Мария Павловна могла бы побывать здесь предварительно, чтоб избрать наиболее удобное для Вас место и помещение.
Вот я приехал сюда с расширенным сердцем, с одышкой, которая не позволяла мне всходить по лестнице, но прошло несколько дней, и я снова бодр, работоспособен, даже хожу в горы. Все время стоят солнечные, безветренные дни, t° воды в море 17, на солнце сегодня — 23. Мария Павловна могла бы остановиться у нас, взять машину, человека, отлично знающего южный берег и [могущего] показать ей все места и здания, наиболее подходящие для Вас. Подумайте над этим. Могу заверить Вас, что вся страна примет Вас как любимого друга и для всех нас Ваш приезд будет праздником. Сегодня ко мне приехал Алексей Толстой с Кавказа, где он отдыхал после Съезда. С восторгом рассказывает о своих прогулках по горам. Я довольно хорошо знаю Кавказ, там видел я самые величественные пейзажи из всех, когда-либо виденных мною. На Кавказе, на берегах Черного моря, между Адлером и Батумом Вы могли бы найти тоже очень удобные места для спокойной жизни.
Хотел бы сообщить Вам кое-какие новости, но их так много, а я тороплюсь кончить письмо. Как все здесь, я очень тороплюсь работать, и, разумеется, качество работы сильно страдает от этого. Но нам покамест необходимо работать более вширь, чем вглубь.
Урожай хлебов настолько хорош, что Западная Сибирь, например, едва ли успеет собрать весь хлеб. В общем же по всей стране сбор идет весьма удовлетворительно, колхозы получают хорошие трудодни.
Вашу статью завтра пошлю в Москву.
Крепко обнимаю Вас, дорогой друг, берегите себя! Сердечный привет Марии Павловне.
Если решите ехать к нам — телеграфируйте: Крым. Севастополь. Горькому.
Привет!
М. Горький
8. X. 34.
1135
А. П. ЧАПЫГИНУ
10 октября 1934, Тессели.
Дорогой Алексей Павлович —
«Мастеровые» для «Колхозника» — не пригодны. Ваша манера писать почти сплошным диалогом оказалась — по моему мнению — в данном случае вредной для материала, который явно и настоятельно требует манеры описательной, картинности, которая подчеркнула бы драматизм положения учеников и ярче показала бы характеры мастеров, хозяина.
Диалогическая форма скрадывает все это, а обилие «местных речений» — делает диалог трудно понимаемым.
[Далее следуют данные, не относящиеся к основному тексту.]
/-! ## reject: a reject (60_exceptions.md R222) -/

@[simp] theorem State.reject_st (s : State) (r : RejCode) :
    (s.reject r).st = s.st := rfl
@[simp] theorem State.reject_pos (s : State) (r : RejCode) :
    (s.reject r).pos = s.pos := rfl
@[simp] theorem State.reject_nValid (s : State) (r : RejCode) :
    (s.reject r).nValid = s.nValid := rfl
@[simp] theorem State.reject_n (s : State) (r : RejCode) :
    (s.reject r).n = s.n := rfl
@[simp] theorem State.reject_mode (s : State) (r : RejCode) :
    (s.reject r).mode = s.mode := rfl
@[simp] theorem State.reject_amount (s : State) (r : RejCode) :
    (s.reject r).amount = s.amount := rfl
@[simp] theorem State.reject_evt (s : State) (r : RejCode) :
    (s.reject r).evt = s.evt := rfl
@[simp] theorem State.reject_fno (s : State) (r : RejCode) :
    (s.reject r).fno = s.fno := rfl
@[simp] theorem State.reject_hold (s : State) (r : RejCode) :
    (s.reject r).hold = s.hold := rfl
@[simp] theorem State.reject_batchOk (s : State) (r : RejCode) :
    (s.reject r).batchOk = s.batchOk := rfl
@[simp] theorem State.reject_cause (s : State) (r : RejCode) :
    (s.reject r).cause = s.cause := rfl
@[simp] theorem State.reject_tx (s : State) (r : RejCode) :
    (s.reject r).tx = s.tx := rfl
@[simp] theorem State.reject_mem (s : State) (r : RejCode) :
    (s.reject r).mem = s.mem := rfl
@[simp] theorem State.reject_cfg (s : State) (r : RejCode) :
    (s.reject r).cfg = s.cfg := rfl
@[simp] theorem State.reject_out (s : State) (r : RejCode) :
    (s.reject r).out = { s.out with rejCode := r } := rfl
@[simp] theorem State.reject_sched (s : State) (r : RejCode) :
    (s.reject r).sched = s.sched := rfl
@[simp] theorem State.reject_host (s : State) (r : RejCode) :
    (s.reject r).host = s.host := rfl
@[simp] theorem State.reject_rxq (s : State) (r : RejCode) :
    (s.reject r).rxq = s.rxq := rfl
@[simp] theorem State.reject_call (s : State) (r : RejCode) :
    (s.reject r).call = s.call := rfl
@[simp] theorem State.reject_frames (s : State) (r : RejCode) :
    (s.reject r).frames = s.frames := rfl
@[simp] theorem State.reject_freeCtr (s : State) (r : RejCode) :
    (s.reject r).freeCtr = s.freeCtr := rfl

/-! ## tellCaller: a caller's error -/

@[simp] theorem State.tellCaller_st (s : State) (e : CallerError) :
    (s.tellCaller e).st = s.st := rfl
@[simp] theorem State.tellCaller_pos (s : State) (e : CallerError) :
    (s.tellCaller e).pos = s.pos := rfl
@[simp] theorem State.tellCaller_nValid (s : State) (e : CallerError) :
    (s.tellCaller e).nValid = s.nValid := rfl
@[simp] theorem State.tellCaller_n (s : State) (e : CallerError) :
    (s.tellCaller e).n = s.n := rfl
@[simp] theorem State.tellCaller_mode (s : State) (e : CallerError) :
    (s.tellCaller e).mode = s.mode := rfl
@[simp] theorem State.tellCaller_amount (s : State) (e : CallerError) :
    (s.tellCaller e).amount = s.amount := rfl
@[simp] theorem State.tellCaller_evt (s : State) (e : CallerError) :
    (s.tellCaller e).evt = s.evt := rfl
@[simp] theorem State.tellCaller_fno (s : State) (e : CallerError) :
    (s.tellCaller e).fno = s.fno := rfl
@[simp] theorem State.tellCaller_hold (s : State) (e : CallerError) :
    (s.tellCaller e).hold = s.hold := rfl
@[simp] theorem State.tellCaller_batchOk (s : State) (e : CallerError) :
    (s.tellCaller e).batchOk = s.batchOk := rfl
@[simp] theorem State.tellCaller_cause (s : State) (e : CallerError) :
    (s.tellCaller e).cause = s.cause := rfl
@[simp] theorem State.tellCaller_tx (s : State) (e : CallerError) :
    (s.tellCaller e).tx = s.tx := rfl
@[simp] theorem State.tellCaller_mem (s : State) (e : CallerError) :
    (s.tellCaller e).mem = s.mem := rfl
@[simp] theorem State.tellCaller_cfg (s : State) (e : CallerError) :
    (s.tellCaller e).cfg = s.cfg := rfl
@[simp] theorem State.tellCaller_out (s : State) (e : CallerError) :
    (s.tellCaller e).out = { s.out with callerError := some e } := rfl
@[simp] theorem State.tellCaller_sched (s : State) (e : CallerError) :
    (s.tellCaller e).sched = s.sched := rfl
@[simp] theorem State.tellCaller_host (s : State) (e : CallerError) :
    (s.tellCaller e).host = s.host := rfl
@[simp] theorem State.tellCaller_rxq (s : State) (e : CallerError) :
    (s.tellCaller e).rxq = s.rxq := rfl
@[simp] theorem State.tellCaller_call (s : State) (e : CallerError) :
    (s.tellCaller e).call = s.call := rfl
@[simp] theorem State.tellCaller_frames (s : State) (e : CallerError) :
    (s.tellCaller e).frames = s.frames := rfl
@[simp] theorem State.tellCaller_freeCtr (s : State) (e : CallerError) :
    (s.tellCaller e).freeCtr = s.freeCtr := rfl

/-! ## failCall: a caller-level operation fails as a whole -/

@[simp] theorem State.failCall_st (s : State) (e : CallerError) :
    (s.failCall e).st = s.st := rfl
@[simp] theorem State.failCall_pos (s : State) (e : CallerError) :
    (s.failCall e).pos = s.pos := rfl
@[simp] theorem State.failCall_nValid (s : State) (e : CallerError) :
    (s.failCall e).nValid = s.nValid := rfl
@[simp] theorem State.failCall_n (s : State) (e : CallerError) :
    (s.failCall e).n = s.n := rfl
@[simp] theorem State.failCall_mode (s : State) (e : CallerError) :
    (s.failCall e).mode = s.mode := rfl
@[simp] theorem State.failCall_amount (s : State) (e : CallerError) :
    (s.failCall e).amount = s.amount := rfl
@[simp] theorem State.failCall_evt (s : State) (e : CallerError) :
    (s.failCall e).evt = s.evt := rfl
@[simp] theorem State.failCall_fno (s : State) (e : CallerError) :
    (s.failCall e).fno = s.fno := rfl
@[simp] theorem State.failCall_hold (s : State) (e : CallerError) :
    (s.failCall e).hold = s.hold := rfl
@[simp] theorem State.failCall_batchOk (s : State) (e : CallerError) :
    (s.failCall e).batchOk = s.batchOk := rfl
@[simp] theorem State.failCall_cause (s : State) (e : CallerError) :
    (s.failCall e).cause = s.cause := rfl
@[simp] theorem State.failCall_tx (s : State) (e : CallerError) :
    (s.failCall e).tx = s.tx := rfl
@[simp] theorem State.failCall_mem (s : State) (e : CallerError) :
    (s.failCall e).mem = s.mem := rfl
@[simp] theorem State.failCall_cfg (s : State) (e : CallerError) :
    (s.failCall e).cfg = s.cfg := rfl
@[simp] theorem State.failCall_out (s : State) (e : CallerError) :
    (s.failCall e).out = { s.out with callerError := some e } := rfl
@[simp] theorem State.failCall_sched (s : State) (e : CallerError) :
    (s.failCall e).sched = s.sched := rfl
@[simp] theorem State.failCall_host (s : State) (e : CallerError) :
    (s.failCall e).host = s.host := rfl
@[simp] theorem State.failCall_rxq (s : State) (e : CallerError) :
    (s.failCall e).rxq = s.rxq := rfl
@[simp] theorem State.failCall_call (s : State) (e : CallerError) :
    (s.failCall e).call = [] := rfl
@[simp] theorem State.failCall_frames (s : State) (e : CallerError) :
    (s.failCall e).frames = s.frames := rfl
@[simp] theorem State.failCall_freeCtr (s : State) (e : CallerError) :
    (s.failCall e).freeCtr = s.freeCtr := rfl

/-! ## showWord: an evaluation of the encoder -/

@[simp] theorem State.showWord_st (s : State) (w : Word64) :
    (s.showWord w).st = s.st := rfl
@[simp] theorem State.showWord_pos (s : State) (w : Word64) :
    (s.showWord w).pos = s.pos := rfl
@[simp] theorem State.showWord_nValid (s : State) (w : Word64) :
    (s.showWord w).nValid = s.nValid := rfl
@[simp] theorem State.showWord_n (s : State) (w : Word64) :
    (s.showWord w).n = s.n := rfl
@[simp] theorem State.showWord_mode (s : State) (w : Word64) :
    (s.showWord w).mode = s.mode := rfl
@[simp] theorem State.showWord_amount (s : State) (w : Word64) :
    (s.showWord w).amount = s.amount := rfl
@[simp] theorem State.showWord_evt (s : State) (w : Word64) :
    (s.showWord w).evt = s.evt := rfl
@[simp] theorem State.showWord_fno (s : State) (w : Word64) :
    (s.showWord w).fno = s.fno := rfl
@[simp] theorem State.showWord_hold (s : State) (w : Word64) :
    (s.showWord w).hold = s.hold := rfl
@[simp] theorem State.showWord_batchOk (s : State) (w : Word64) :
    (s.showWord w).batchOk = s.batchOk := rfl
@[simp] theorem State.showWord_cause (s : State) (w : Word64) :
    (s.showWord w).cause = s.cause := rfl
@[simp] theorem State.showWord_tx (s : State) (w : Word64) :
    (s.showWord w).tx = s.tx := rfl
@[simp] theorem State.showWord_mem (s : State) (w : Word64) :
    (s.showWord w).mem = s.mem := rfl
@[simp] theorem State.showWord_cfg (s : State) (w : Word64) :
    (s.showWord w).cfg = s.cfg := rfl
@[simp] theorem State.showWord_out (s : State) (w : Word64) :
    (s.showWord w).out = { s.out with word := some w } := rfl
@[simp] theorem State.showWord_sched (s : State) (w : Word64) :
    (s.showWord w).sched = s.sched := rfl
@[simp] theorem State.showWord_host (s : State) (w : Word64) :
    (s.showWord w).host = s.host := rfl
@[simp] theorem State.showWord_rxq (s : State) (w : Word64) :
    (s.showWord w).rxq = s.rxq := rfl
@[simp] theorem State.showWord_call (s : State) (w : Word64) :
    (s.showWord w).call = s.call := rfl
@[simp] theorem State.showWord_frames (s : State) (w : Word64) :
    (s.showWord w).frames = s.frames := rfl
@[simp] theorem State.showWord_freeCtr (s : State) (w : Word64) :
    (s.showWord w).freeCtr = s.freeCtr := rfl

/-! ## txWord: `TxWord` (20_memory.md R51) -/

@[simp] theorem State.txWord_st (s : State) (w : Word64) :
    (s.txWord w).st = s.st := rfl
@[simp] theorem State.txWord_pos (s : State) (w : Word64) :
    (s.txWord w).pos = s.pos := rfl
@[simp] theorem State.txWord_nValid (s : State) (w : Word64) :
    (s.txWord w).nValid = s.nValid := rfl
@[simp] theorem State.txWord_n (s : State) (w : Word64) :
    (s.txWord w).n = s.n := rfl
@[simp] theorem State.txWord_mode (s : State) (w : Word64) :
    (s.txWord w).mode = s.mode := rfl
@[simp] theorem State.txWord_amount (s : State) (w : Word64) :
    (s.txWord w).amount = s.amount := rfl
@[simp] theorem State.txWord_evt (s : State) (w : Word64) :
    (s.txWord w).evt = s.evt := rfl
@[simp] theorem State.txWord_fno (s : State) (w : Word64) :
    (s.txWord w).fno = s.fno := rfl
@[simp] theorem State.txWord_hold (s : State) (w : Word64) :
    (s.txWord w).hold = s.hold := rfl
@[simp] theorem State.txWord_batchOk (s : State) (w : Word64) :
    (s.txWord w).batchOk = s.batchOk := rfl
@[simp] theorem State.txWord_cause (s : State) (w : Word64) :
    (s.txWord w).cause = s.cause := rfl
@[simp] theorem State.txWord_tx (s : State) (w : Word64) :
    (s.txWord w).tx = s.tx ++ [w] := rfl
@[simp] theorem State.txWord_mem (s : State) (w : Word64) :
    (s.txWord w).mem = s.mem := rfl
@[simp] theorem State.txWord_cfg (s : State) (w : Word64) :
    (s.txWord w).cfg = s.cfg := rfl
@[simp] theorem State.txWord_out (s : State) (w : Word64) :
    (s.txWord w).out = { s.out with word := some w, txWord := some w } := rfl
@[simp] theorem State.txWord_sched (s : State) (w : Word64) :
    (s.txWord w).sched = s.sched := rfl
@[simp] theorem State.txWord_host (s : State) (w : Word64) :
    (s.txWord w).host = s.host := rfl
@[simp] theorem State.txWord_rxq (s : State) (w : Word64) :
    (s.txWord w).rxq = s.rxq := rfl
@[simp] theorem State.txWord_call (s : State) (w : Word64) :
    (s.txWord w).call = s.call := rfl
@[simp] theorem State.txWord_frames (s : State) (w : Word64) :
    (s.txWord w).frames = s.frames := rfl
@[simp] theorem State.txWord_freeCtr (s : State) (w : Word64) :
    (s.txWord w).freeCtr = s.freeCtr := rfl

/-! ## raiseHalt: entering `HALT` (60_exceptions.md R230) -/

@[simp] theorem State.raiseHalt_st (s : State) (c : Cause) :
    (s.raiseHalt c).st = SeqState.halt := rfl
@[simp] theorem State.raiseHalt_pos (s : State) (c : Cause) :
    (s.raiseHalt c).pos = s.pos := rfl
@[simp] theorem State.raiseHalt_nValid (s : State) (c : Cause) :
    (s.raiseHalt c).nValid = s.nValid := rfl
@[simp] theorem State.raiseHalt_n (s : State) (c : Cause) :
    (s.raiseHalt c).n = s.n := rfl
@[simp] theorem State.raiseHalt_mode (s : State) (c : Cause) :
    (s.raiseHalt c).mode = s.mode := rfl
@[simp] theorem State.raiseHalt_amount (s : State) (c : Cause) :
    (s.raiseHalt c).amount = s.amount := rfl
@[simp] theorem State.raiseHalt_evt (s : State) (c : Cause) :
    (s.raiseHalt c).evt = s.evt := rfl
@[simp] theorem State.raiseHalt_fno (s : State) (c : Cause) :
    (s.raiseHalt c).fno = s.fno := rfl
@[simp] theorem State.raiseHalt_hold (s : State) (c : Cause) :
    (s.raiseHalt c).hold = s.hold := rfl
@[simp] theorem State.raiseHalt_batchOk (s : State) (c : Cause) :
    (s.raiseHalt c).batchOk = s.batchOk := rfl
@[simp] theorem State.raiseHalt_cause (s : State) (c : Cause) :
    (s.raiseHalt c).cause = c := rfl
@[simp] theorem State.raiseHalt_tx (s : State) (c : Cause) :
    (s.raiseHalt c).tx = s.tx := rfl
@[simp] theorem State.raiseHalt_mem (s : State) (c : Cause) :
    (s.raiseHalt c).mem = s.mem := rfl
@[simp] theorem State.raiseHalt_cfg (s : State) (c : Cause) :
    (s.raiseHalt c).cfg = s.cfg := rfl
@[simp] theorem State.raiseHalt_out (s : State) (c : Cause) :
    (s.raiseHalt c).out = s.out := rfl
@[simp] theorem State.raiseHalt_sched (s : State) (c : Cause) :
    (s.raiseHalt c).sched = s.sched := rfl
@[simp] theorem State.raiseHalt_host (s : State) (c : Cause) :
    (s.raiseHalt c).host = s.host := rfl
@[simp] theorem State.raiseHalt_rxq (s : State) (c : Cause) :
    (s.raiseHalt c).rxq = s.rxq := rfl
@[simp] theorem State.raiseHalt_call (s : State) (c : Cause) :
    (s.raiseHalt c).call = s.call := rfl
@[simp] theorem State.raiseHalt_frames (s : State) (c : Cause) :
    (s.raiseHalt c).frames = s.frames := rfl
@[simp] theorem State.raiseHalt_freeCtr (s : State) (c : Cause) :
    (s.raiseHalt c).freeCtr = s.freeCtr := rfl

/-! ## resetBlock: `RESET` (70_reset_and_hazards.md R250) -/

@[simp] theorem State.resetBlock_st (s : State) :
    s.resetBlock.st = SeqState.idle := rfl
@[simp] theorem State.resetBlock_pos (s : State) :
    s.resetBlock.pos = 0 := rfl
@[simp] theorem State.resetBlock_nValid (s : State) :
    s.resetBlock.nValid = false := rfl
@[simp] theorem State.resetBlock_n (s : State) :
    s.resetBlock.n = 0 := rfl
@[simp] theorem State.resetBlock_mode (s : State) :
    s.resetBlock.mode = Mode.bulk := rfl
@[simp] theorem State.resetBlock_amount (s : State) :
    s.resetBlock.amount = 0 := rfl
@[simp] theorem State.resetBlock_evt (s : State) :
    s.resetBlock.evt = 0 := rfl
@[simp] theorem State.resetBlock_fno (s : State) :
    s.resetBlock.fno = 0 := rfl
@[simp] theorem State.resetBlock_hold (s : State) :
    s.resetBlock.hold = 0 := rfl
@[simp] theorem State.resetBlock_batchOk (s : State) :
    s.resetBlock.batchOk = false := rfl
@[simp] theorem State.resetBlock_cause (s : State) :
    s.resetBlock.cause = Cause.none := rfl
@[simp] theorem State.resetBlock_tx (s : State) :
    s.resetBlock.tx = [] := rfl
@[simp] theorem State.resetBlock_mem (s : State) :
    s.resetBlock.mem = s.mem := rfl
@[simp] theorem State.resetBlock_cfg (s : State) :
    s.resetBlock.cfg = s.cfg := rfl
@[simp] theorem State.resetBlock_out (s : State) :
    s.resetBlock.out = quietOutputs := rfl
@[simp] theorem State.resetBlock_sched (s : State) :
    s.resetBlock.sched = s.sched := rfl
@[simp] theorem State.resetBlock_host (s : State) :
    s.resetBlock.host = s.host := rfl
@[simp] theorem State.resetBlock_rxq (s : State) :
    s.resetBlock.rxq = [] := rfl
@[simp] theorem State.resetBlock_call (s : State) :
    s.resetBlock.call = [] := rfl
@[simp] theorem State.resetBlock_frames (s : State) :
    s.resetBlock.frames = 0 := rfl
@[simp] theorem State.resetBlock_freeCtr (s : State) :
    s.resetBlock.freeCtr = s.freeCtr := rfl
И вообще вещь «набросана», но еще не написана. И все происходит в «пустом пространстве»: нет ни города, ни дома, ни мастерской.
Особенно жаль, что не написан балаган и спектакль. Читателям журнала «Колхозник» мы хотели бы давать вещи простые, ясные и — возбуждающие воображение. Не хочется давать и «отрывки», если они не являются иллюстрациями к тексту каких-то статей.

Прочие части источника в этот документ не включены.